與現有系統相比，BAGUA考慮了更復雜的調度。在vanilla DP-SG中，優化只能將Allreduce通信隱藏在反向傳播的計算中；相比之下，BAGUA可以調度額外的元素，如使用低精度的壓縮/解壓縮和優化算法對於指定的模型進行更新。

1.2 分桶通信和扁平化

頻繁的傳輸碎片化數據，會降低通信的效率，不利於充分利用網絡帶寬。爲了有效地將通信和計算重疊起來，將各層型參數劃分爲若干個桶進行通信是一個必要的步驟，這樣通訊的單位就變成了桶，從而能夠更高效地利用通信模型。

因此，Horovod和PyTorch-DDP都採用了桶的技巧。然而，他們的bucketing方案只是簡單地把Allreduce通信硬編碼，用啓發式的思路來減少成本，並使用神經網絡之中層的倒序來確定buckets。相比之下，由於BAGUA支持更多通信方式，而且這些通信方式可以指定優化算法，並且使用BAGUA的通信原語，因此bucketing是根據在分析（profiling）階段收集的相關性信息來確定。

一旦我們將計算圖分割成桶，BAGUA就在這些桶上進行融合。這使得BAGUA有可能實現一個更有效的流水線。在確定反向傳播的第一次運行中的桶的分區後，BAGUA會仔細地將桶內的參數（如模型參數、梯度和優化器狀態）對齊到一個連續的內存空間。然後在所有的流水線執行中利用這種參數的扁平化視圖。

此外，由於支持了信息壓縮算法，對於壓縮和解壓的函數，其操作的基本單位也是桶，這樣也能使得這些操作的開銷降低。例如，低精度壓縮/解壓縮lambda會直接應用於桶的扁平化視圖，而不是單個參數；用於模型更新的基於SG的優化器也在桶的層面上進行（NVIDIA的Apex也使用類似的優化）。請注意，這種扁平化視圖可以更有效地利用計算單元所提供的並行性。

1.3 分層化通信

由於工業級別的分佈式訓練往往需要多機多卡，而不同物理連接方式所帶來的延時和帶寬也有較大差異，因此，通訊的有效抽象也對性能的提升至關重要。

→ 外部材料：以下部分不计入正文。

/-- The first two descriptor bytes that select an engine issue's row: OP and FUNC of agg, MODE of qscan, OP of gather.
Every other instruction takes any. -/
def rowSelected (b0 b1 : Nat) : Instr → Bool
  | .segred _ _ _ => b0 == 1
  | .combine _ _ _ => b0 == 2
  | .smBlock _ _ _ => b0 == 16
  | .smRescale _ _ _ => b0 == 17
  | .smFinal _ _ _ => b0 == 18
  | .smMerge _ _ _ => b0 == 19
  | .segSoftmax _ _ _ => b0 == 20
  | .ewiseCopy _ _ _ => b0 == 3 && b1 == 0
  | .ewiseAdd _ _ _ => b0 == 3 && b1 == 1
  | .ewiseSub _ _ _ => b0 == 3 && b1 == 2
  | .ewiseMul _ _ _ => b0 == 3 && b1 == 3
  | .ewiseDiv _ _ _ => b0 == 3 && b1 == 4
  | .ewiseMin _ _ _ => b0 == 3 && b1 == 5
  | .ewiseMax _ _ _ => b0 == 3 && b1 == 6
  | .ewiseFma _ _ _ => b0 == 3 && b1 == 7
  | .ewiseScale _ _ _ => b0 == 3 && b1 == 8
  | .ewiseRelu _ _ _ => b0 == 3 && b1 == 9
  | .ewiseGelu _ _ _ => b0 == 3 && b1 == 10
  | .ewiseSilu _ _ _ => b0 == 3 && b1 == 11
  | .ewiseSigmoid _ _ _ => b0 == 3 && b1 == 12
  | .ewiseTanh _ _ _ => b0 == 3 && b1 == 13
  | .ewiseExp _ _ _ => b0 == 3 && b1 == 14
  | .ewiseLog _ _ _ => b0 == 3 && b1 == 15
  | .ewiseRsqrt _ _ _ => b0 == 3 && b1 == 16
  | .ewiseAbs _ _ _ => b0 == 3 && b1 == 17
  | .ewiseOr _ _ _ => b0 == 3 && b1 == 18
  | .ewiseAnd _ _ _ => b0 == 3 && b1 == 19
  | .scan _ _ _ => b0 == 0
  | .derive _ _ _ => b0 == 1
  | .qscanLoad _ _ _ => b0 == 2
  | .qscanStore _ _ _ => b0 == 3
  | .gather _ _ _ => b0 == 1
  | .gatherReduce _ _ _ => b0 == 2
  | .gatherAmax _ _ _ => b0 == 3
  | .scatter _ _ _ => b0 == 4
  | .scatterAdd _ _ _ => b0 == 5
  | .prefetchBatch _ _ _ => b0 == 6
  | _ => true

/-- No row of spec/opcode_table.json gives bits, so no word spells a command. -/
def decodeTableWord (_nbits _w : Nat) : Option Instr := none

end Sys2Proof
end

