-- ==== Sys2Proof/Machine/Gcm.lean ====
section
/-! DEFINITION. AES-256 (FIPS 197) and GCM (NIST SP 800-38D) with a 96-bit initialization vector, on bytes: the cipher of R152. -/

namespace Sys2Proof.Machine

/-- A byte times x in AES's field. -/
def gfDouble (a : Byte) : Byte := if a.msb then (a <<< 1) ^^^ 0x1B else a <<< 1

/-- The product of two bytes in AES's field, over the low n bits of the second. -/
def gfMul (a : Byte) : Nat → Byte → Byte
  | 0, _ => 0
  | n + 1, b => (if b.getLsbD 0 then a else 0) ^^^ gfDouble (gfMul a n (b >>> 1))

/-- The n-fold square of a byte in AES's field times what the steps before gathered: a^(2^(n+1) - 2) from n = 7 is the inverse of a. -/
def gfInv (a : Byte) : Nat → Byte
  | 0 => 1
  | n + 1 => let q := gfMul a 8 (gfInv a n)
             gfMul q 8 q

/-- The substitution of a byte. -/
def aesSub (a : Byte) : Byte :=
  let v := gfInv a 7
  v ^^^ v.rotateLeft 1 ^^^ v.rotateLeft 2 ^^^ v.rotateLeft 3 ^^^ v.rotateLeft 4 ^^^ 0x63

/-- The bytes of a block after the rows have shifted: byte r of column c comes from column c + r. -/
def aesShift (b : List Byte) : List Byte := (List.range 16).map fun i => b.getD ((i + 4 * (i % 4)) % 16) 0

/-- A block after its columns have mixed. -/
def aesMix (b : List Byte) : List Byte :=
  (List.range 16).map fun i =>
    let at' := fun k => b.getD (i / 4 * 4 + (i + k) % 4) 0
    gfDouble (at' 0 ^^^ at' 1) ^^^ at' 1 ^^^ at' 2 ^^^ at' 3

/-- Exclusive or of two blocks. -/
def xorBlock (a b : List Byte) : List Byte := List.zipWith (· ^^^ ·) a b

/-- The next 16 bytes of the key schedule from the 32 before them: round i, where an even round starts with the rotated last word and a
round constant. -/
def aesNextKey (i : Nat) (p q : List Byte) : List Byte :=
  let w := q.drop 12
  let t := if i % 2 = 0 then xorBlock ((w.drop 1 ++ w.take 1).map aesSub) [(1 : Byte) <<< (i / 2 - 1), 0, 0, 0] else w.map aesSub
  let a := xorBlock (p.take 4) t
  let b := xorBlock ((p.drop 4).take 4) a
  let c := xorBlock ((p.drop 8).take 4) b
  a ++ b ++ c ++ xorBlock (p.drop 12) c

/-- The round keys that follow two. -/
def aesKeysFrom : Nat → Nat → List Byte → List Byte → List (List Byte)
  | 0, _, _, _ => []
  | n + 1, i, p, q => let r := aesNextKey i p q
                      r :: aesKeysFrom n (i + 1) q r

/-- The 15 round keys of a 32-byte key. -/
def aesKeys (key : List Byte) : List (List Byte) := key.take 16 :: key.drop 16 :: aesKeysFrom 13 2 (key.take 16) (key.drop 16)

/-- A block under round keys: the last round mixes no columns. -/
def aesRounds : List (List Byte) → List Byte → List Byte
  | [], b => b
  | [k], b => xorBlock (aesShift (b.map aesSub)) k
  | k :: t, b => aesRounds t (xorBlock (aesMix (aesShift (b.map aesSub))) k)

/-- AES-256 of a block. -/
def aes256 (keys : List (List Byte)) (b : List Byte) : List Byte := aesRounds (keys.drop 1) (xorBlock b (keys.headD []))

/-- The product in GCM's field, bit 0 leftmost: n bits of x still to come, from the left. -/
def ghashMul (x : BitVec 128) : Nat → BitVec 128 → BitVec 128 → BitVec 128
  | 0, z, _ => z
  | n + 1, z, v =>
    ghashMul x n (if x.getLsbD n then z ^^^ v else z) (if v.getLsbD 0 then (v >>> 1) ^^^ (0xE1#128 <<< 120) else v >>> 1)

/-- GHASH over blocks. -/
def ghash (h : BitVec 128) : BitVec 128 → List (List Byte) → BitVec 128
  | y, [] => y
  | y, b :: t => ghash h (ghashMul (y ^^^ BitVec.ofNat 128 (leNat b.reverse)) 128 0 h) t

/-- A string cut into blocks of 16 bytes, the last filled with zeros. -/
def blocks16 : Nat → List Byte → List (List Byte)
  | 0, _ => []
  | n + 1, l => if l.isEmpty then [] else (l ++ zeros 15).take 16 :: blocks16 n (l.drop 16)

/-- GCM's keystream on data: block i of it is the cipher of the counter i. -/
def gcmStream (keys : List (List Byte)) (iv : List Byte) : Nat → Nat → List Byte → List Byte
  | 0, _, _ => []
  | n + 1, i, l => if l.isEmpty then []
                   else xorBlock (l.take 16) (aes256 keys (iv ++ natBe 4 i)) ++ gcmStream keys iv n (i + 1) (l.drop 16)

/-- Data encrypted, or decrypted. -/
def gcmCrypt (key iv data : List Byte) : List Byte := gcmStream (aesKeys key) iv (data.length + 1) 2 data

/-- The check value over associated data and encrypted data. -/
def gcmTag (key iv aad data : List Byte) : List Byte :=
  let keys := aesKeys key
  let h := BitVec.ofNat 128 (leNat (aes256 keys (zeros 16)).reverse)
  let s := ghash h 0 (blocks16 (aad.length + 1) aad ++ blocks16 (data.length + 1) data ++ [natBe 8 (8 * aad.length) ++ natBe 8 (8 * data.length)])
  xorBlock (natBe 16 s.toNat) (aes256 keys (iv ++ natBe 4 1))

end Sys2Proof.Machine
end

BAGUA的通信可以分層進行。這在處理異構網絡連接時特別有用，例如，服務器內GPU之間的帶寬要比服務器之間的帶寬高得多。Bagua 將涉及多機的通信抽象成：“機內”和“機間”，在此抽象的基礎上優化通信基元的實現，並對於相應的通信抽象做了優化。

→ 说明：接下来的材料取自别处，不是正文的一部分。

/-- The PTP servo (R158, R159). -/
structure Ptp where
  seen : Bool := false
  offset : BitVec 64 := 0
  err : Int := 0
  good : Nat := 0
  missed : Nat := 0
deriving DecidableEq, Repr

/-- A sequenced message: SEQ, TYPE and payload (R170); bad is the NAK reason that R173 gives it, or 0. -/
structure Msg where
  seq : Nat
  typ : Nat
  payload : List Byte
  bad : Nat := 0
  /-- Place in the order in which the device received messages, across all sessions (R119): one that counts from 1, once every message
  before it in its session has been received. -/
  arrival : Nat := 0
deriving DecidableEq, Repr

/-- A sequenced message the device sends, until it is acknowledged (R186, R187). -/
structure TxMsg where
  seq : Nat
  typ : Nat
  payload : List Byte
  /-- Tick of the last transmission; none while credit does not let it go (R181). -/
  sent : Option Nat := none
  /-- Present timeout in ticks, and timeouts since ACK last rose (R187). -/
  timeout : Nat := 0
  timeouts : Nat := 0
  /-- Tick of the last retransmission (R186). -/
  resent : Option Nat := none
  /-- SEQ of the message it answers (R185), or 0. -/
  ans : Nat := 0
deriving DecidableEq, Repr

/-- One end of a DWP session: with a partner slot, or with a peer rank (R787). -/
structure Session where
  isOpen : Bool := false
  key : Nat := 0
  epoch : Nat := 0
  ks : List Byte := []
  /-- Source address and port of the session's HELLO (R169). -/
  src : NetAddr := {}
  /-- The transcript T of the HELLO exchange in progress (R922). -/
  transcript : Option (List Byte) := none
  /-- Where the HELLO of that exchange came from. -/
  helloSrc : NetAddr := {}
  rxAck : Nat := 0
  rxBuf : List Msg := []
  rxDone : Nat := 0
  rxLimit : Nat := 0
  ackDue : Option Nat := none
  txNext : Nat := 1
  txLimit : Nat := 0
  txBuf : List TxMsg := []
  /-- The next header carries CE_ECHO (R148). -/
  ceEcho : Bool := false
  telPeriod : Nat := 0
  telSet : Nat := 0
  telDue : Nat := 0
  /-- A SUBMIT waits for a free journal record (R207). -/
  held : Bool := false
  /-- The queue-pair window as this session's latest QUERY left it: QP_W0–W15, QP_STATUS (R962). -/
  qpView : List Nat := []
  /-- Sampled pairs by the _LO register's address (R943). -/
  samples : SMap Nat := []
deriving DecidableEq, Repr

/-- A partner key slot of the SMD (R916) with its partner queue (R199, R88) and MACsec generation records (R926). -/
structure KeySlot where
  present : Bool := false
  owner : Bool := false
  key : List Byte := []
  lastIssued : Nat := 0
  lastCommitted : Nat := 0
  tokenAccepted : Nat := 0
  tokenCommitted : Nat := 0
  /-- Accepted ASNs not released (R219–R221). -/
  unreleased : List Nat := []
  /-- The result area was cleared since the last cold boot (R212). -/
  cleared : Bool := false
  /-- Highest GEN taken by sub-port, and recorded from a partner, by sub-port + 8 × the partner's MAC address (R926, R927). -/
  genTx : SMap Nat := []
  genRx : SMap Nat := []
  /-- Sub-ports with no GEN left under a key of the slot, until a new key is installed (R929). -/
  mute : List Nat := []
deriving DecidableEq, Repr

/-- A buffer entry of SUBMIT. -/
structure Buf where
  addr : Nat
  len : Nat
  kind : Nat
deriving DecidableEq, Repr

/-- One entry of an exact-mode task's write log (R825): the key (item, fragment, request), the table version's
descriptor, the row's index, whether it adds, the FP32 values, and once the commit has recorded them the row's address and its new encoded
bytes (R829); no bytes stand for a row that takes none. -/
structure LogEntry where
  item : Nat
  frag : Nat
  req : Nat
  desc : List Byte
  unit : Nat
  row : Nat
  add : Bool
  vals : List Nat
  new : Option (Nat × List Byte) := none
deriving DecidableEq, Repr

/-- A saved granule of an IN_PLACE buffer (R874), and the channels that hold its two copies (R875). -/
structure Shadow where
  addr : Nat
  bytes : List Byte
  copies : List Nat := []
deriving DecidableEq, Repr

/-- An accepted, uncommitted task: its journal record (R203, R704, R821, R831, R870) and its progress. -/
structure Task where
  key : Nat
  asn : Nat
  token : Nat
  ctx : Nat
  prio : Nat
  flags : Nat
  entry : Nat
  itemSrc : Nat
  itemCount : Nat
  bufs : List Buf
  deadline : Nat
  resultMax : Nat
  tick : Nat
  payload : List Byte
  /-- EXACT, REALTIME and T7SYNC at acceptance (special register MODE). -/
  mode : Nat
  /-- The session that submitted it and the SEQ that the ACCEPT answers (R203). -/
  sess : Nat
  seq : Nat
  /-- The shape descriptor (R832): LSPIRES, GROUP, calving threshold and fragment size. -/
  lspires : Nat := 0
  group : Nat := 1
  calve : Nat := 65536
  fragment : Nat := 4096
  /-- Both journal writes are complete and ACCEPT was sent. -/
  accepted : Bool := false
  /-- A CANCEL was processed (R222). -/
  cancelled : Bool := false
  /-- The status and DETAIL that a fault or a cancellation gave it (R495). -/
  status : Option (Nat × Nat) := none
  /-- Array items expanded so far (R688), and spawned records accepted (R690). -/
  expanded : Nat := 0
  spawned : Nat := 0
  /-- Its last item has ended, or it was stopped for good (R693, R435). -/
  ended : Bool := false
  /-- A retry is due (R868), and the retries made (R867). -/
  retryDue : Bool := false
  retries : Nat := 0
  /-- The write log of an exact-mode task, in the order written (R825). -/
  log : List LogEntry := []
  /-- Bytes of the shadow pool that the log holds (R827). -/
  logSpace : Nat := 0
  shadows : List Shadow := []
  /-- Shadow space is reserved (R876), in bytes, and the wait for it has been counted. -/
  reserved : Nat := 0
  waited : Bool := false
  /-- A deadline was missed (R677). -/
  late : Bool := false
  /-- Physical counters a T7SYNC task changed, with the virtual identifier and the value at the first change (R762). -/
  t7 : List (Nat × Nat × Nat) := []
  /-- Digests of the input and in-out buffers as accepted (R847), and the installed program's digest. -/
  inDigests : List (List Byte) := []
  /-- Step 4 of its commit is done, and steps 5–7 are still due (R214, R872): the bytes of its slot header but COMMIT_SEQ. -/
  head : Option (List Byte) := none
deriving DecidableEq, Repr

/-- A work item on its way to or on a core (R686, R426): frag is the value of FRAG, and entry the ready-list entry of a
fragment or join (0 where the item came from no calving entry). -/
structure Item where
  key : Nat
  asn : Nat
  ctx : Nat
  prio : Nat
  num : Nat
  frag : Nat
  degree : Nat
  words : List Byte
  entry : Nat := 0
  /-- The number of its placement, by which items of one list keep their order (R717). -/
  ord : Nat := 0
deriving DecidableEq, Repr

/-- An entry of the ready lists (R692). kind 0 is an item, 1 a calving entry, 2 a join item. -/
structure Entry where
  id : Nat
  kind : Nat := 0
  key : Nat
  asn : Nat
  ctx : Nat
  prio : Nat
  num : Nat
  degree : Nat
  words : List Byte
  /-- A calving entry's fragments, the next one never placed, those withdrawn, and how many have ended (R709–R711). -/
  frags : Nat := 0
  nextFrag : Nat := 0
  back : List Nat := []
  ended : Nat := 0
deriving DecidableEq, Repr

/-- The dispatcher's counts of R694 and R695: placements in the present block, per-priority placements and shares, and
the context each priority served last. -/
structure Qos where
  placed : Nat := 0
  got : SMap Nat := []
  share : SMap Nat := []
  last : SMap Nat := []
deriving DecidableEq, Repr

例如，對於信息壓縮傳輸，分層化通訊將會把這一算法解讀成“機內”完整精度，“機間”信息壓縮，從而爲不同的物理鏈接提供最合適的通信算法。集中式低精度原語（CLPS）可以被優化爲首先在每個節點內部的本地工作者上聚合張量，不壓縮，然後在每個節點選出的領導worker上進行節點間聚合，壓縮。最後讓每個領導worker在節點內廣播聚合的數據。請注意，這種優化可能會改變通信原語的語義。對於去中心化的原語，節點內的工作者將總是被改變爲中心化的Allreduce方式。

接下來，我們就看看兩種優化手段：融合和分層化。

0x02 Generic Fused Optimizer

八卦提供了通用的融合優化器，通過在多層上融合優化器.step()操作（fusing the optimizer .step() operation on multiple layers）來提高優化器的性能。它可以應用於任意 PyTorch 優化器。代碼位於 bagua/torch_api/contrib/fused_optimizer.py。

2.1 背景知識

我們首先介紹一下背景知識。

2.1.1 Tensor

我們一般印象中的 Tensor 如下：

實際上，張量分爲元信息區（Tensor）和存儲區（Storage）。信息區保存張量的形狀（size），步長（stride），數據類型（type）等信息，真正數據則在 Storage 之中保存成連續數組。

+------------------+        +-----------------+
| Tensor           |        | Storage         |
|                  |        |                 |
|                  |        |                 |
|    stride        |        |      data       |
|                  |        |                 |
|    size          |        |      size       |
|                  |        |                 |
|    type          |        |                 |
|                  |        |                 |
|    shape         |        |                 |
|                  |        |                 |
|    dimention     |        |                 |
|                  |        |                 |
|    storage  +-----------> |                 |
|                  |        |                 |
|                  |        |                 |
+------------------+        +-----------------+

2.1.2 Storage

我們也可以這麼理解，Storage 是連續的內存塊，Tensor 是一個視圖，該視圖把Storage單條內存區域映射到了n維的空間視圖。

所以涉及到幾個概念。

Size 是張量的維度。
Storage offset 是數據在storage中的索引。是張量第一個元素與storage第一個元素的偏移量。
Stride 是storage中對應於張量相鄰維度間第一個索引的跨度，是在指定維度中從一個元素跳到下一個元素所必需的步長。

比如：

import torch

a = torch.arange(6)
print("Tensor a : ", a)
print("a storage : " , a.storage())
print("a size : " , a.size())
print("a stride : " , a.stride())
print("a.data.storage().data_ptr() : " , a.data.storage().data_ptr())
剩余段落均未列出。